Directions: Lines in the records below that contain the word "trans" must each be copied.

Entries provided:

== Segment start ==

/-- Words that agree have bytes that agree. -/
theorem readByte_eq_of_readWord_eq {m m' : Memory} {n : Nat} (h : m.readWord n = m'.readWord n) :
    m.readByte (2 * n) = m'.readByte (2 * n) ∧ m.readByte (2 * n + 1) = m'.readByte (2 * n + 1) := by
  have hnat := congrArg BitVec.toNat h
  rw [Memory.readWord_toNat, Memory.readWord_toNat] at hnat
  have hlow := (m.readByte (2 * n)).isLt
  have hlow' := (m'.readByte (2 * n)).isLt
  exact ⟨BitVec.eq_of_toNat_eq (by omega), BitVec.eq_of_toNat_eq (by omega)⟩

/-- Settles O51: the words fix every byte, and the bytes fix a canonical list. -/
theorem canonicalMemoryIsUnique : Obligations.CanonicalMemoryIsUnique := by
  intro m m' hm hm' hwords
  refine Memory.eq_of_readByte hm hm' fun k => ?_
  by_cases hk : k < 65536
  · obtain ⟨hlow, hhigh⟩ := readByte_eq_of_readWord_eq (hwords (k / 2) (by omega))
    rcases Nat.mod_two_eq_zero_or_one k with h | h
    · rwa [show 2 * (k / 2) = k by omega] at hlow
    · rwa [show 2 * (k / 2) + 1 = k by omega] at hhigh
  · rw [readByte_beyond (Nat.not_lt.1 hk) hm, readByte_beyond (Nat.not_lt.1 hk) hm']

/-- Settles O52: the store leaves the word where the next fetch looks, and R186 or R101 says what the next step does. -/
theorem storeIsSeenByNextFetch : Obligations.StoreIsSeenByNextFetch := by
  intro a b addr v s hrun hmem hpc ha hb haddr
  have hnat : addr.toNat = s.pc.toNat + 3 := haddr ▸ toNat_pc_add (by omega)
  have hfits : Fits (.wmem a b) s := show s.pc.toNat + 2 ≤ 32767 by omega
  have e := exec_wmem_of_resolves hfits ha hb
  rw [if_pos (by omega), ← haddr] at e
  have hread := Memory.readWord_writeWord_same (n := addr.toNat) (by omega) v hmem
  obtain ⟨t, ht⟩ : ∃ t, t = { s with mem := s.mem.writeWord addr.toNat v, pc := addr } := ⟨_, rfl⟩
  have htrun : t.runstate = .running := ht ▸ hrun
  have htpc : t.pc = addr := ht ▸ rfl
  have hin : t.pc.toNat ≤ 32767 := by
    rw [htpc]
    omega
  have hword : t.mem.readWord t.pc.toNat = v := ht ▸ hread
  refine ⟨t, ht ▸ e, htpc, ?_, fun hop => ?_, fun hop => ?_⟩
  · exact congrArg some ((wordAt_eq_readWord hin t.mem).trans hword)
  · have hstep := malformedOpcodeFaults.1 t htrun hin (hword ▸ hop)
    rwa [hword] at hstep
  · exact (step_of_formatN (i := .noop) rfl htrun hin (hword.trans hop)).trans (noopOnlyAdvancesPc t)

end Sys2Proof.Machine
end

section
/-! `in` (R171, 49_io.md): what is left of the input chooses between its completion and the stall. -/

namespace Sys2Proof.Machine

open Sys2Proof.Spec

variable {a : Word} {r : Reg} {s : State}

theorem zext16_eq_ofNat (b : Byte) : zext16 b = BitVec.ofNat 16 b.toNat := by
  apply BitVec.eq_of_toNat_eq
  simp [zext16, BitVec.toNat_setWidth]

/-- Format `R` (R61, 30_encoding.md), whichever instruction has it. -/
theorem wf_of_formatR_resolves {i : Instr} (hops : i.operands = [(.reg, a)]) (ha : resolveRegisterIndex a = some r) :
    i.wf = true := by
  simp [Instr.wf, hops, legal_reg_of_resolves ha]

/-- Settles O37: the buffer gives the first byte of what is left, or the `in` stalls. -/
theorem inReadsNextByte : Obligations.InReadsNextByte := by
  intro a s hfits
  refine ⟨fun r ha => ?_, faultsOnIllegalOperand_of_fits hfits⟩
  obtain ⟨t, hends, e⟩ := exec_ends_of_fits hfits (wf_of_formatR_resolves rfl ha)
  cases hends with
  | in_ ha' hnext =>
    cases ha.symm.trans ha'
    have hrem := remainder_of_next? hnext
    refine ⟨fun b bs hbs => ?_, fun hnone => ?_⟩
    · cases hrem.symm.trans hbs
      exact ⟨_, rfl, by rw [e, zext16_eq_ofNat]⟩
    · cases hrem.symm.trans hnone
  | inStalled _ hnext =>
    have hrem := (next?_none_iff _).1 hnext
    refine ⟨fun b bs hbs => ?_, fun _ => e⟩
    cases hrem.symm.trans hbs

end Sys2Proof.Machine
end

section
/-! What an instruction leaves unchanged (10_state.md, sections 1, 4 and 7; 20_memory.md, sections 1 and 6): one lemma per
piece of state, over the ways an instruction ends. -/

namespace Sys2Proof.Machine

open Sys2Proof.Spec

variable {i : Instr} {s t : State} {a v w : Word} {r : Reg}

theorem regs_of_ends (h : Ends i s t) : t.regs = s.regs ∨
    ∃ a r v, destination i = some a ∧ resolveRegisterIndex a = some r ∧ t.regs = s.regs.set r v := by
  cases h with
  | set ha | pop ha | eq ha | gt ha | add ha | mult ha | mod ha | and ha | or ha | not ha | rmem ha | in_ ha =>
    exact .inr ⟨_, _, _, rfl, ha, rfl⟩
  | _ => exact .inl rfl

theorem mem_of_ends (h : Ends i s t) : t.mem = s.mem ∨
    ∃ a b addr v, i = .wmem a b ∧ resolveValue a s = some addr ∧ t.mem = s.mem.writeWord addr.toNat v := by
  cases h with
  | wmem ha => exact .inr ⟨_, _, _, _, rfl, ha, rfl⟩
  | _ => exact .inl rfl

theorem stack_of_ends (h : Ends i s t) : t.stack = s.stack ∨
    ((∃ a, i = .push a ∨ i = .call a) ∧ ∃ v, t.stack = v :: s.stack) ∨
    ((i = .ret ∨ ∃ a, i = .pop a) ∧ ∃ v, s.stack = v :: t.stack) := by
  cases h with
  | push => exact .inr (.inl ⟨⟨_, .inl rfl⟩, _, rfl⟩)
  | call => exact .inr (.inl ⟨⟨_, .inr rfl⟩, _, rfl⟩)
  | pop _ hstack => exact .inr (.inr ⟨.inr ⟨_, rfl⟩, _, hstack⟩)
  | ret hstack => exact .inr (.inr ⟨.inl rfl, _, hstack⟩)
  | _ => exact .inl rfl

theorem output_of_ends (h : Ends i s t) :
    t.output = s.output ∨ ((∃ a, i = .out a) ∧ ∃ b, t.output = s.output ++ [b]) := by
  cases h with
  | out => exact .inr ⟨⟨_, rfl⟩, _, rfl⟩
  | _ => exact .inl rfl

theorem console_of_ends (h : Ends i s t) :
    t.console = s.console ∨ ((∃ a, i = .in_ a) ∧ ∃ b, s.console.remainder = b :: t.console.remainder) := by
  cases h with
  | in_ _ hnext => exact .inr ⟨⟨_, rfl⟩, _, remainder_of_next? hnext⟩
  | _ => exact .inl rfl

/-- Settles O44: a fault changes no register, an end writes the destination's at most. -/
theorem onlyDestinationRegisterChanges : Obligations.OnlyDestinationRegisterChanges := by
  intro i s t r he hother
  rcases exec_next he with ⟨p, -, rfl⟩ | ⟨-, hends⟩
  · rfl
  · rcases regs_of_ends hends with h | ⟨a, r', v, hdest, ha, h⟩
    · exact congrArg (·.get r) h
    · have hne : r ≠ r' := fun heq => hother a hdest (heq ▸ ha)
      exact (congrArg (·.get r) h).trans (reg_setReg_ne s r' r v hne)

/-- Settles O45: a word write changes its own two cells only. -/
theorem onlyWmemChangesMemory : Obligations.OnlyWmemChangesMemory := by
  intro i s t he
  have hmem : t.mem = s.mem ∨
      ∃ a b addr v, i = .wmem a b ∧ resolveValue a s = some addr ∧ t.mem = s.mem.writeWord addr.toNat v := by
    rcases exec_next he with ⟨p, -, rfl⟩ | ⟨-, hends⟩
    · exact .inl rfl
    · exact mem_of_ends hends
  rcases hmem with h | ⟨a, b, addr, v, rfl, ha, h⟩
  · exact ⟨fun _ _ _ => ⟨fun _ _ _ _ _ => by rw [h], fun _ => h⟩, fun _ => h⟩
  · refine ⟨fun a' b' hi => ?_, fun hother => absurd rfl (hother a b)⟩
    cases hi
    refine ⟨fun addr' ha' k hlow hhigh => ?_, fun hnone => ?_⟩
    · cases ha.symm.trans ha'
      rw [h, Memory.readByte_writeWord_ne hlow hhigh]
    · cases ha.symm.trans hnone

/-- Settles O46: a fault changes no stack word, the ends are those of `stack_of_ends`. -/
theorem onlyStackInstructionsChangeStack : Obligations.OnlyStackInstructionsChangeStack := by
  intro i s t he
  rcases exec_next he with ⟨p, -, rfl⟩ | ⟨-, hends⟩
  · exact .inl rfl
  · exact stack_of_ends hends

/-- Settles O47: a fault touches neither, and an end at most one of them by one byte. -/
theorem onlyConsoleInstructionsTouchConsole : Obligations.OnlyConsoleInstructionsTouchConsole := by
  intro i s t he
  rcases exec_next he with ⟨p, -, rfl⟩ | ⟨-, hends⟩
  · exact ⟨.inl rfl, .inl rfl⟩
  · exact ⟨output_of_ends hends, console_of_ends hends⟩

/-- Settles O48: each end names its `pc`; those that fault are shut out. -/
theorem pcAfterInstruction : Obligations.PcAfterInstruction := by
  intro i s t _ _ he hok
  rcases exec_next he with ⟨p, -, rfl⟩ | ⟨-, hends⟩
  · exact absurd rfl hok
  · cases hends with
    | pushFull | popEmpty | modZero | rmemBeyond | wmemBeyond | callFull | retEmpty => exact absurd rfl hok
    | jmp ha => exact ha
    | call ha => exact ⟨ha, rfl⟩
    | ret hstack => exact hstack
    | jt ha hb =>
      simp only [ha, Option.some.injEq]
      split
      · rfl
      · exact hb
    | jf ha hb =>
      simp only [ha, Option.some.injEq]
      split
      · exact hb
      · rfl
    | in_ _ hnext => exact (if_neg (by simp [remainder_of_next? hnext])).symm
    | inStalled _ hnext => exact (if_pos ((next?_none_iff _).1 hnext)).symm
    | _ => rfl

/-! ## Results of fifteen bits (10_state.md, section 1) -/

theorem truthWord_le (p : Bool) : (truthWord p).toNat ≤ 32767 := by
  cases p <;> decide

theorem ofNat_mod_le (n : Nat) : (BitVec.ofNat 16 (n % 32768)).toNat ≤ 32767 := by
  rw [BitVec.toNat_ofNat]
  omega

== Segment end ==

Written solution:
  · exact congrArg some ((wordAt_eq_readWord hin t.mem).trans hword)
  · exact (step_of_formatN (i := .noop) rfl htrun hin (hword.trans hop)).trans (noopOnlyAdvancesPc t)
    cases ha.symm.trans ha'
    · cases hrem.symm.trans hbs
    · cases hrem.symm.trans hnone
    cases hrem.symm.trans hbs
      exact (congrArg (·.get r) h).trans (reg_setReg_ne s r' r v hne)
    · cases ha.symm.trans ha'
    · cases ha.symm.trans hnone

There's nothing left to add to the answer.